I had rushed the story, I knew. Twelve pages long, it was filled with mangled phrasings and inexplicable tangents and more than a few typos. Writing it, I had had severe doubts that it displayed any merits whatsoever, yet, irrationally, as I read the first four pages out loud in class, I began to think that it wasn’t that bad. As a matter of fact, I thought it might be pretty inventive and original — kind of edgy.

“Comments?” Peter said to the class. “What did you think?”

No one said a word, just like when Joshua had presented his story, and I wondered if the class was similarly awed.

Ben, a political science major, raised his hand. “I’m not sure I understand what’s going on in the story.”

“Yeah, is this real, or, like, the guy’s dream?” Stephanie said.

“I was kind of confused, too,” Tyson said.

“I’m wondering what the author intended,” Elizabeth said. “Was the author intentionally trying to be abstruse?”

This was another one of Peter’s commandments. In order to protect students from feeling they were being attacked, we never addressed the author by name or by saying “you.” We were told to use “the author” exclusively. We weren’t supposed to look at the author, either. We were to pretend that the author was not in the room.

Rules for decorum aside, the discussion began to take a bad turn — the first time in any of our sessions, in fact, that the critiques were unequivocally negative.

“It’s like a really slick music video,” said Geoff, “but I don’t know if it has any more depth to it than that.”

“I don’t think there’s enough of a character arc,” said Cory. “No one changes during the course of the story.”

“We don’t know enough about them,” said Jeremy. “They aren’t developed very much.”

“There’s no conflict that I can define. What’s at stake? Is anything resolved?” asked Drew.

“The prose gets a little grandiose,” said Lara. “It’s reaching for highfalutin but it comes off as ostentatious.”

“The hair and neck thing got to be really tedious,” said Carey.

I waited for Joshua’s verdict. The hair and neck thing — at that moment I realized, with panic, that I had completely ripped the image off, almost word for word, from Alain Robbe-Grillet’s La Maison de Rendez-vous , a novel that had been on Joshua’s recommended books list.

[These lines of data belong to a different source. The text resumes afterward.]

-- ==== Sys2Proof/Machine/Catalog.lean ====
section
/-! DEFINITION. The object catalog: every object of the dictionary (R421 to R424) with its index and subindex range, its
length in bytes (R422), its access class (Table 0.4), its default and the range that R423 step 5 tests. One row stands for
one row of a chapter's object table; the named keys under `Obj` are `index * 256 + subindex`. -/
namespace Sys2Proof.Machine

/-- The access classes of Table 0.4 (R15). -/
inductive Access where
  | ro | wo | live | cue | stopped
deriving DecidableEq, Repr

/-- The restriction an object's definition places on its value alone (R423 step 5). -/
inductive Rng where
  | any
  | bool
  | between (lo hi : Nat)
  | sbetween (bits : Nat) (lo hi : Int)
  | oneOf (l : List Nat)
  | mask (m : Nat)
  | maskBetween (m lo hi : Nat)
  | time96
  | grid500
  | both (a b : Rng)
deriving DecidableEq, Repr

/-- One row: `len` runs from `lenLo` to `lenHi` bytes (equal for the fixed types). -/
structure Row where
  idxLo : Nat
  idxHi : Nat
  subLo : Nat
  subHi : Nat
  lenLo : Nat
  lenHi : Nat
  access : Access
  dflt : Nat
  rng : Rng
deriving DecidableEq, Repr

namespace Catalog

/-! Rows of 0x1000 to 0x1FFF. -/

def rows0 : List Row := [
  ⟨0x1000, 0x1000, 0x00, 0x00, 0, 64, .ro, 0, .any⟩ /- PART_NUMBER -/,
  ⟨0x1001, 0x1001, 0x00, 0x00, 2, 2, .ro, 0, .any⟩ /- SILICON_REV -/,
  ⟨0x1002, 0x1002, 0x00, 0x00, 8, 8, .ro, 0, .any⟩ /- SERIAL -/,
  ⟨0x1003, 0x1003, 0x00, 0x00, 2, 2, .ro, 0, .any⟩ /- DIE_POPULATION -/,
  ⟨0x1004, 0x1004, 0x00, 0x00, 1, 1, .ro, 0, .any⟩ /- TEMP_GRADE -/,
  ⟨0x1008, 0x1008, 0x00, 0x00, 2, 2, .stopped, 0, .any⟩ /- BREV_SELECT -/]

def rows1 : List Row := [
  ⟨0x1009, 0x1009, 0x00, 0x00, 2, 2, .ro, 0, .any⟩ /- BREV_ACTIVE -/,
  ⟨0x100A, 0x100A, 0x00, 0x00, 1, 1, .ro, 0, .any⟩ /- BREV_COUNT -/,
  ⟨0x100A, 0x100A, 0x01, 0x20, 2, 2, .ro, 0, .any⟩ /- BREV_SUPPORTED -/,
  ⟨0x100C, 0x100C, 0x00, 0x00, 4, 4, .ro, 0, .any⟩ /- YDF_CHECK -/,
  ⟨0x1010, 0x1010, 0x00, 0x00, 2, 2, .stopped, 65534, .any⟩ /- HUB_ID -/,
  ⟨0x1011, 0x1011, 0x00, 0x00, 2, 2, .ro, 0, .any⟩ /- HUB_ID_ACTIVE -/]

def rows2 : List Row := [
  ⟨0x1018, 0x1018, 0x01, 0x02, 1, 1, .ro, 0, .any⟩ /- FW_RUNNING_SLOT -/,
  ⟨0x1019, 0x1019, 0x01, 0x02, 1, 1, .stopped, 0, (.between 0 1)⟩ /- FW_BOOT_SLOT -/,
  ⟨0x101A, 0x101A, 0x00, 0x00, 1, 1, .stopped, 1, (.between 0 1)⟩ /- FW_TARGET_SLOT -/,
  ⟨0x101B, 0x101B, 0x00, 0x00, 1, 1, .wo, 0, (.oneOf [1])⟩ /- FW_ERASE -/,
  ⟨0x101C, 0x101C, 0x00, 0x00, 4, 4, .stopped, 0, .any⟩ /- FW_OFFSET -/,
  ⟨0x101D, 0x101D, 0x00, 0x00, 1, 13824, .wo, 0, .any⟩ /- FW_DATA -/]

def rows3 : List Row := [
  ⟨0x101E, 0x101E, 0x00, 0x00, 1, 1, .wo, 0, (.oneOf [1])⟩ /- FW_VERIFY -/,
  ⟨0x101F, 0x101F, 0x01, 0x04, 4, 4, .ro, 0, .any⟩ /- FW_SLOT_INFO -/,
  ⟨0x1020, 0x1020, 0x00, 0x00, 32, 32, .ro, 0, .any⟩ /- FW_KEY_HASH -/,
  ⟨0x1100, 0x1100, 0x01, 0x02, 1, 1, .stopped, 127, (.between 1 127)⟩ /- NODE_ID -/,
  ⟨0x1101, 0x1101, 0x01, 0x02, 1, 1, .stopped, 1, .bool⟩ /- CAN_ENABLE -/,
  ⟨0x1102, 0x1102, 0x01, 0x02, 1, 1, .stopped, 2, (.between 0 3)⟩ /- CAN_NOMINAL_RATE -/]

def rows4 : List Row := [
  ⟨0x1103, 0x1103, 0x01, 0x02, 1, 1, .stopped, 1, (.between 0 3)⟩ /- CAN_DATA_RATE -/,
  ⟨0x1104, 0x1104, 0x01, 0x02, 1, 1, .ro, 0, .any⟩ /- CAN_STATUS -/,
  ⟨0x1105, 0x1105, 0x01, 0x02, 4, 4, .ro, 0, .any⟩ /- CAN_BUS_OFF_COUNT -/,
  ⟨0x1106, 0x1106, 0x01, 0x02, 4, 4, .ro, 0, .any⟩ /- CAN_IGNORED -/,
  ⟨0x1107, 0x1107, 0x00, 0x00, 2, 2, .live, 1000, (.both (.oneOf [0]) (.between 10 10000))⟩ /- HEARTBEAT_PERIOD -/,
  ⟨0x1108, 0x1108, 0x00, 0x00, 1, 1, .live, 0, .bool⟩ /- EVENT_TUNNEL_ENABLE -/]

def rows5 : List Row := [
  ⟨0x1109, 0x1109, 0x00, 0x00, 2, 2, .live, 0, .any⟩ /- EVENT_TUNNEL_DEST -/,
  ⟨0x110A, 0x110A, 0x00, 0x00, 1, 1, .live, 1, .bool⟩ /- MAILBOX_ENABLE -/,
  ⟨0x110B, 0x110B, 0x00, 0x00, 4, 4, .stopped, 100, (.between 5 60000)⟩ /- COMMIT_MIN_LEAD -/,
  ⟨0x110C, 0x110C, 0x00, 0x00, 1, 1, .ro, 0, .any⟩ /- COMMIT_STATE -/,
  ⟨0x110D, 0x110D, 0x00, 0x00, 2, 2, .ro, 0, .any⟩ /- COMMIT_ID -/,
  ⟨0x110E, 0x110E, 0x00, 0x00, 12, 12, .ro, 0, .any⟩ /- COMMIT_CUE -/]

def rows6 : List Row := [
  ⟨0x110F, 0x110F, 0x00, 0x00, 2, 2, .ro, 0, .any⟩ /- STAGED_ENTRIES -/,
  ⟨0x1110, 0x1110, 0x00, 0x00, 1, 1, .wo, 0, (.oneOf [1])⟩ /- STAGE_CLEAR -/,
  ⟨0x1111, 0x1111, 0x00, 0x00, 32, 32, .ro, 0, .any⟩ /- LAST_COMMIT -/,
  ⟨0x1112, 0x1112, 0x00, 0x00, 1, 1, .wo, 0, (.between 1 2)⟩ /- CONFIG_SAVE -/,
  ⟨0x1113, 0x1113, 0x00, 0x00, 12, 12, .ro, 0, .any⟩ /- CONFIG_SAVED_TIME -/,
  ⟨0x1114, 0x1114, 0x00, 0x00, 4, 4, .ro, 0, .any⟩ /- REQUESTS -/]

def rows7 : List Row := [
  ⟨0x1115, 0x1115, 0x00, 0x00, 4, 4, .ro, 0, .any⟩ /- ABORTS_SENT -/,
  ⟨0x1116, 0x1116, 0x00, 0x00, 4, 4, .ro, 0, .any⟩ /- DUPLICATE_REQUESTS -/,
  ⟨0x1200, 0x1200, 0x00, 0x00, 1, 1, .wo, 0, (.between 0 11)⟩ /- MODE_REQUEST -/,
  ⟨0x1201, 0x1201, 0x00, 0x00, 1, 1, .ro, 0, .any⟩ /- MODE -/,
  ⟨0x1202, 0x1202, 0x00, 0x00, 12, 12, .live, 0, .grid500⟩ /- MODE_CUE -/,
  ⟨0x1203, 0x1203, 0x00, 0x00, 12, 12, .ro, 0, .any⟩ /- MODE_ENTRY_TIME -/]

def rows8 : List Row := [
  ⟨0x1204, 0x1204, 0x00, 0x00, 2, 2, .ro, 0, .any⟩ /- LAST_TRANSITION_CAUSE -/,
  ⟨0x1205, 0x1205, 0x00, 0x00, 4, 4, .ro, 0, .any⟩ /- BOOT_COUNT -/,
  ⟨0x1206, 0x1206, 0x00, 0x00, 2, 2, .ro, 0, .any⟩ /- RESET_CAUSE -/,
  ⟨0x1207, 0x1207, 0x00, 0x00, 1, 1, .stopped, 0, (.between 0 1)⟩ /- SYNC_EXIT_LEVEL -/,
  ⟨0x1208, 0x1208, 0x00, 0x00, 4, 4, .stopped, 120, (.between 10 3600)⟩ /- SYNC_TIMEOUT -/,
  ⟨0x1209, 0x1209, 0x00, 0x00, 2, 2, .ro, 0, .any⟩ /- SAFE_CAUSE -/]

def rows9 : List Row := [
  ⟨0x120A, 0x120A, 0x00, 0x00, 4, 4, .ro, 0, .any⟩ /- DIE_STATE -/,
  ⟨0x120B, 0x120B, 0x00, 0x00, 4, 4, .ro, 0, .any⟩ /- STARTUP_ELAPSED -/,
  ⟨0x1300, 0x1300, 0x00, 0x00, 2, 2, .ro, 0, .any⟩ /- VIN_A -/,
  ⟨0x1301, 0x1301, 0x00, 0x00, 2, 2, .ro, 0, .any⟩ /- VIN_B -/,
  ⟨0x1302, 0x1302, 0x00, 0x00, 1, 1, .ro, 0, .any⟩ /- VIN_SELECTED -/,
  ⟨0x1303, 0x1303, 0x00, 0x00, 2, 2, .ro, 0, .any⟩ /- RAIL_5V0 -/]

def rows10 : List Row := [
  ⟨0x1304, 0x1304, 0x00, 0x00, 4, 4, .ro, 0, .any⟩ /- INPUT_POWER -/,
  ⟨0x1305, 0x1305, 0x00, 0x00, 2, 2, .ro, 0, .any⟩ /- POWER_STATUS -/,
  ⟨0x1306, 0x1306, 0x00, 0x00, 2, 2, .stopped, 6000, (.between 6000 38000)⟩ /- PFW_THRESHOLD -/,
  ⟨0x1307, 0x1307, 0x00, 0x00, 2, 2, .ro, 0, .any⟩ /- TJ_MAX -/,
  ⟨0x1308, 0x1308, 0x00, 0x00, 2, 2, .stopped, 1100, (.between 850 1200)⟩ /- OT_WARN_THRESHOLD -/]

/-- The rows an object at 0x1000 to 0x1FFF can stand in. -/
def rowsA (idx _sub : Nat) : List Row :=
  if idx < 0x1109 then
    if idx < 0x1018 then
      if idx < 0x1009 then
        rows0
      else
        rows1
    else
      if idx < 0x101E then
        rows2
      else
        if idx < 0x1103 then
          rows3
        else
          rows4
  else
    if idx < 0x1204 then
      if idx < 0x110F then
        rows5
      else
        if idx < 0x1115 then
          rows6
        else
          rows7
    else
      if idx < 0x120A then
        rows8
      else
        if idx < 0x1304 then
          rows9
        else
          rows10

/-! Rows of 0x2000 to 0x2FFF. -/

def rows11 : List Row := [
  ⟨0x2000, 0x217F, 0x01, 0x01, 1, 1, .cue, 1, (.between 0 1)⟩ /- RANGE_MODE -/,
  ⟨0x2000, 0x217F, 0x02, 0x02, 1, 1, .cue, 0, (.between 0 3)⟩ /- RANGE_FIXED -/,
  ⟨0x2000, 0x217F, 0x03, 0x03, 1, 1, .cue, 0, (.between 0 3)⟩ /- RANGE_COARSEST -/,
  ⟨0x2000, 0x217F, 0x04, 0x04, 1, 1, .cue, 3, (.between 0 3)⟩ /- RANGE_FINEST -/,
  ⟨0x2000, 0x217F, 0x05, 0x05, 2, 2, .cue, 2000, (.between 16 65535)⟩ /- DOWN_COUNT -/]

def rows12 : List Row := [
  ⟨0x2000, 0x217F, 0x06, 0x06, 1, 1, .cue, 0, .bool⟩ /- GATED -/,
  ⟨0x2000, 0x217F, 0x07, 0x07, 2, 2, .cue, 20, (.between 1 2000)⟩ /- EXC_SETTLE -/,
  ⟨0x2000, 0x217F, 0x08, 0x08, 1, 1, .cue, 0, .bool⟩ /- EXC_RESYNC -/,
  ⟨0x2000, 0x217F, 0x09, 0x09, 2, 2, .ro, 0, .any⟩ /- FE_STATUS -/,
  ⟨0x2000, 0x217F, 0x0A, 0x0A, 4, 4, .ro, 0, .any⟩ /- RANGE_CHANGES -/]

def rows13 : List Row := [
  ⟨0x2000, 0x217F, 0x0B, 0x0B, 4, 4, .ro, 0, .any⟩ /- PREDICT_MISSES -/,
  ⟨0x2000, 0x217F, 0x0C, 0x0C, 4, 4, .ro, 0, .any⟩ /- OVERLOAD_EPISODES -/,
  ⟨0x2000, 0x217F, 0x0D, 0x0D, 1, 1, .cue, 0, .bool⟩ /- INJ_ELIGIBLE -/,
  ⟨0x2180, 0x220F, 0x0E, 0x0E, 1, 1, .cue, 7, .any⟩ /- DIAG_PERIOD -/,
  ⟨0x2000, 0x217F, 0x0F, 0x0F, 1, 1, .cue, 3, .any⟩ /- FILTER_PRESET -/]

def rows14 : List Row := [
  ⟨0x2000, 0x217F, 0x10, 0x10, 1, 1, .cue, 5, .any⟩ /- CIC_ORDER -/,
  ⟨0x2000, 0x217F, 0x11, 0x11, 4, 4, .cue, 0, .any⟩ /- PHASE_DELAY -/,
  ⟨0x2000, 0x217F, 0x12, 0x12, 1, 1, .cue, 0, .any⟩ /- OUT_SCALE -/,
  ⟨0x2000, 0x217F, 0x13, 0x13, 8, 8, .ro, 0, .any⟩ /- GROUP_DELAY -/,
  ⟨0x2000, 0x217F, 0x14, 0x14, 1, 1, .ro, 0, .any⟩ /- SETTLING_SPAN -/]

def rows15 : List Row := [
  ⟨0x2000, 0x217F, 0x15, 0x15, 2, 2, .ro, 0, .any⟩ /- FILTER_STATUS -/,
  ⟨0x2000, 0x217F, 0x16, 0x16, 4, 4, .ro, 0, .any⟩ /- RESYNC_COUNT -/,
  ⟨0x2000, 0x217F, 0x17, 0x17, 4, 4, .ro, 0, .any⟩ /- OUTPUT_CLAMPS -/,
  ⟨0x2000, 0x217F, 0x18, 0x18, 12, 12, .ro, 0, .any⟩ /- LAST_RESYNC -/,
  ⟨0x2000, 0x217F, 0x19, 0x19, 4, 4, .ro, 0, .any⟩ /- CAL_COUNT -/]

def rows16 : List Row := [
  ⟨0x2000, 0x217F, 0x1A, 0x1A, 12, 12, .ro, 0, .any⟩ /- CAL_LAST -/,
  ⟨0x2000, 0x217F, 0x1B, 0x1B, 2, 2, .ro, 0, .any⟩ /- CAL_STATUS -/,
  ⟨0x2000, 0x220F, 0x1C, 0x1C, 1, 1, .cue, 255, (.both (.between 0 63) (.oneOf [0xFF]))⟩ /- STREAM -/,
  ⟨0x2000, 0x220F, 0x1D, 0x1D, 1, 1, .cue, 255, (.both (.between 0 63) (.oneOf [0xFF]))⟩ /- REC_STREAM -/,
  ⟨0x2000, 0x2FFF, 0x1E, 0x1E, 8, 8, .live, 0, .any⟩ /- USER_TAG -/]

def rows17 : List Row := [
  ⟨0x2210, 0x2FFF, 0x20, 0x20, 2, 2, .cue, 65535, .any⟩ /- SRC_HUB -/,
  ⟨0x2210, 0x2FFF, 0x21, 0x21, 2, 2, .cue, 0, (.between 0 4095)⟩ /- SRC_CHANNEL -/,
  ⟨0x2210, 0x2FFF, 0x22, 0x22, 1, 1, .cue, 0, (.between 0 127)⟩ /- FWD_ENTRY -/,
  ⟨0x2210, 0x2FFF, 0x23, 0x23, 1, 1, .cue, 0, .bool⟩ /- UNPACK -/,
  ⟨0x2000, 0x2FFF, 0x24, 0x24, 1, 1, .ro, 0, .any⟩ /- CACHE_STATE -/]

/-- The rows of a subindex at indices 0x2000 to 0x2FFF. -/
def block2000 (sub : Nat) : List Row :=
  if sub < 0x10 then
    if sub < 0x06 then
      rows11
    else
      if sub < 0x0B then
        rows12
      else
        rows13
  else
    if sub < 0x1A then
      if sub < 0x15 then
        rows14
      else
        rows15
    else
      if sub < 0x20 then
        rows16
      else
        rows17

/-- The rows an object at 0x2000 to 0x2FFF can stand in. -/
def rowsB (idx sub : Nat) : List Row :=
  block2000 sub

/-! Rows of 0x3000 to 0x3FFF. -/

def rows18 : List Row := [
  ⟨0x3000, 0x3000, 0x00, 0x00, 2, 2, .cue, 100, (.between 0 100)⟩ /- EXC_AVG_BUDGET -/,
  ⟨0x3001, 0x3001, 0x00, 0x00, 4, 4, .ro, 0, .any⟩ /- EXC_AVG_PLANNED -/,
  ⟨0x3002, 0x3002, 0x01, 0x04, 2, 2, .cue, 60, (.between 0 120)⟩ /- EXC_PEAK_BUDGET -/,
  ⟨0x3003, 0x3003, 0x01, 0x04, 4, 4, .ro, 0, .any⟩ /- EXC_PEAK_PLANNED -/,
  ⟨0x3004, 0x3004, 0x00, 0x00, 1, 1, .cue, 1, .bool⟩ /- STAGGER_AUTO -/,
  ⟨0x3005, 0x3005, 0x01, 0x04, 2, 2, .ro, 0, .any⟩ /- EXC_DIE_CURRENT -/]
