/-- One history of a filter chain (R159): its setting, the grid index `g` at which it began, its next output, its last one
where a later reset has ended it, and its first output with real input. -/
structure ChainCtx where
  preset : Nat := 3
  order : Nat := 5
  phase : Nat := 0
  scale : Nat := 0
  g : Nat := 0
  next : Nat := 0
  last : Option Int := none
  j0 : Int := 0
  /-- Its first output is still to come. -/
  fresh : Bool := true
  /-- The grid index of the latest output of the histories before it (R159). -/
  after : Int := 0
  /-- The stream its outputs go to; before an instant they went to another, oldest first (R349). -/
  stream : Nat := 0xFF
  moves : List (Nat × Nat) := []
deriving DecidableEq, Repr, Inhabited

/-- An output of a channel: the instant it represents, its word (Table 5.2b), and which hub die cannot send it (R47, R48). -/
structure OutRec where
  instant : Nat := 0
  word : Nat := 0
  lost0 : Bool := false
  lost1 : Bool := false
deriving DecidableEq, Repr, Inhabited

/-- The filter chain of a local channel, beside its descriptor. -/
structure ChainSt where
  /-- Stage-1 words, newest first. -/
  hist : List ChainWord := []
  lastRange : Option Nat := none
  ctxs : List ChainCtx := []
  /-- The tick of the latest clamp (R168). -/
  clampAt : Option Nat := none
deriving DecidableEq, Repr, Inhabited

/-- A detector, beside its object (R162 to R164). Running values carry 16 fraction bits. -/
structure DetSt where
  /-- Source outputs not yet taken, with the instant at which each is due, and whether a reset of the source begins there. -/
  inbox : List (Nat × OutRec × Bool) := []
  cnt : Nat := 0
  maxV : Int := 0
  maxAt : Nat := 0
  minV : Int := 0
  sumSq : Nat := 0
  run : Option Nat := none
  /-- Updates that still carry SUSPECT after the present one; the block is suspect. -/
  suspectLeft : Nat := 0
  suspect : Bool := false
  /-- An output of the source has been lost since the last update (R164). -/
  gap : Bool := false
deriving DecidableEq, Repr, Inhabited

/-- A trim or calibration record as one NVM holds it (Table 6.2). -/
structure CalRec where
  number : Nat := 0
  kind : Nat := 2
  format : Nat := 1
  rev : Nat := 0
  generation : Nat := 0
  written : Nat := 0
  boot : Nat := 0
  serial : Nat := 0
  payload : List Nat := []
  /-- The check word as stored. -/
  check : Nat := 0
deriving DecidableEq, Repr, Inhabited
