/-- No servo update for 2 s: a locked base enters HOLDOVER with SERVO_STALL (Table 7.3). -/
def execServoStall (b : Fin 2) (s : State) : Host.Outcome State Fault Refusal :=
  onHub (fun m h =>
    let st := h.get (Obj.tbState b)
    if !servoRuns m || st > 1 || h.get (Obj.tbSource b) = 0 then h else
    let h := h.waitTick ((h.servo b).lastUpdate + 2 * tSec)
    let since := (h.servo b).lastUpdate
    ((h.modServo b (fun v => { v with stalledAt := some since })).putBit (Obj.tbStatus b) 4 true).setTbState b 2 3) s

/-- REFCLK_IN enters or leaves ±100 ppm of its selected frequency (R208): logged as a source change with the same SOURCE. -/
def execRefclkInValidChange (valid : Bool) (s : State) : Host.Outcome State Fault Refusal :=
  onHub (fun m h =>
    if m = .curtainDown || m = .boot || h.flag Obj.refclkInValid = valid then h else
    let h := h.putB Obj.refclkInValid valid
    let port := upPort (h.get (Obj.tbSourcePort 0))
    h.log 0x0704 0 srcPkg (h.get (Obj.tbSource 0) * 16 + port * 256 + port * 65536 + b2n valid * 2 ^ 24)) s

/-! ### PPS_IN (R206, R207) -/

/-- A PPS_IN edge follows the previous valid one by 1 s ± 200 µs, or is a first edge (R206). -/
def ppsValid (last : Option Nat) (local_ : Nat) : Bool :=
  match last with
  | none => true
  | some t => local_ ≥ t + 2500 * uMs || (local_ ≥ t + (uSec - 200 * uUs) && local_ ≤ t + (uSec + 200 * uUs))

/-- The ARRAY second a valid edge marks: TOD_NEXT when it applies, else the next second counted, else the nearest whole
second of ARRAY (R206, R207). -/
def Hub.ppsSecond (h : Hub) (local_ arr : Nat) : Nat × Bool :=
  match h.time.pins.todNext with
  | some (sec, since) =>
    if local_ ≥ since + uMs then (sec, true)
    else match h.time.pins.second with
      | some p => (p + 1, false)
      | none => ((arr + uSec / 2) / uSec, false)
  | none =>
    match h.time.pins.second with
    | some p => (p + 1, false)
    | none => ((arr + uSec / 2) / uSec, false)

/-- A valid PPS_IN edge: TOD_NEXT is applied, θ is reported, and it is a measurement of each base with SOURCE PPS_TOD. -/
def Hub.ppsEdge (h : Hub) (local_ arr site : Nat) : Hub :=
  let sec := h.ppsSecond local_ arr
  let counted := h.time.pins.second.isSome || sec.2
  let delay := uOfPs (h.getI 32 Obj.ppsInDelay)
  let onTime : Int := (sec.1 * uSec : Nat) + delay
  let theta : Int := arr - onTime
  let h := h.modPins (fun p => { p with
    lastValid := some local_
    second := if counted then some sec.1 else none
    todNext := if sec.2 then none else p.todNext })
  let h := ((h.put Obj.ppsInLast (time96 arr 0)).putI 64 Obj.ppsInOffset theta).bump Obj.ppsInEdges
  let h := if h.get (Obj.tbSource 0) = 3 && counted then h.modServo 0 (fun v => { v with meas := some theta }) else h
  if h.get (Obj.tbSource 1) = 3 && counted then
    h.modServo 1 (fun v => { v with meas := some ((site : Int) - onTime) }) else h

/-- An irregular PPS_IN edge is counted, and logged at most once per 60 s (R206). -/
def Hub.ppsIrregular (h : Hub) (local_ : Nat) : Hub :=
  let h := h.bump Obj.ppsInIrregular
  let due := match h.time.pins.irregularLog with
    | some t => decide (local_ ≥ t + 60 * uSec)
    | none => true
  if due then
    let dev : Int := match h.time.pins.lastValid with
      | some t => ((local_ : Int) - t - uSec) / 65536
      | none => 0
    (h.modPins (fun p => { p with irregularLog := some local_ })).log 0x070C 1 srcPkg
      (ofSigned 32 (clampInt (-(2 ^ 31)) (2 ^ 31 - 1) dev))
  else h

At last, Joshua said, “You’re all missing the point. The story’s working on an atmospheric or impressionistic level, on mood rather than plot. Character development and conflict are irrelevant in a modality like this. There’s an inherent tension beneath the recurrences, the circularity, of the sado-erotic imagery, and the entire story relies on the flux of linguistic excess. Stylistically it has a kinship to the nouveau roman . It’s phenomenological, in the Heideggerian sense. Structurally and conceptually this story is really sophisticated — I’d say it’s even brilliant. I loved it.”

God bless Joshua’s soul.

After a pause, Megan said, “You’re right. It’s surreal, that’s what it is. The unpredictable way it flows is disturbing and kind of magical.”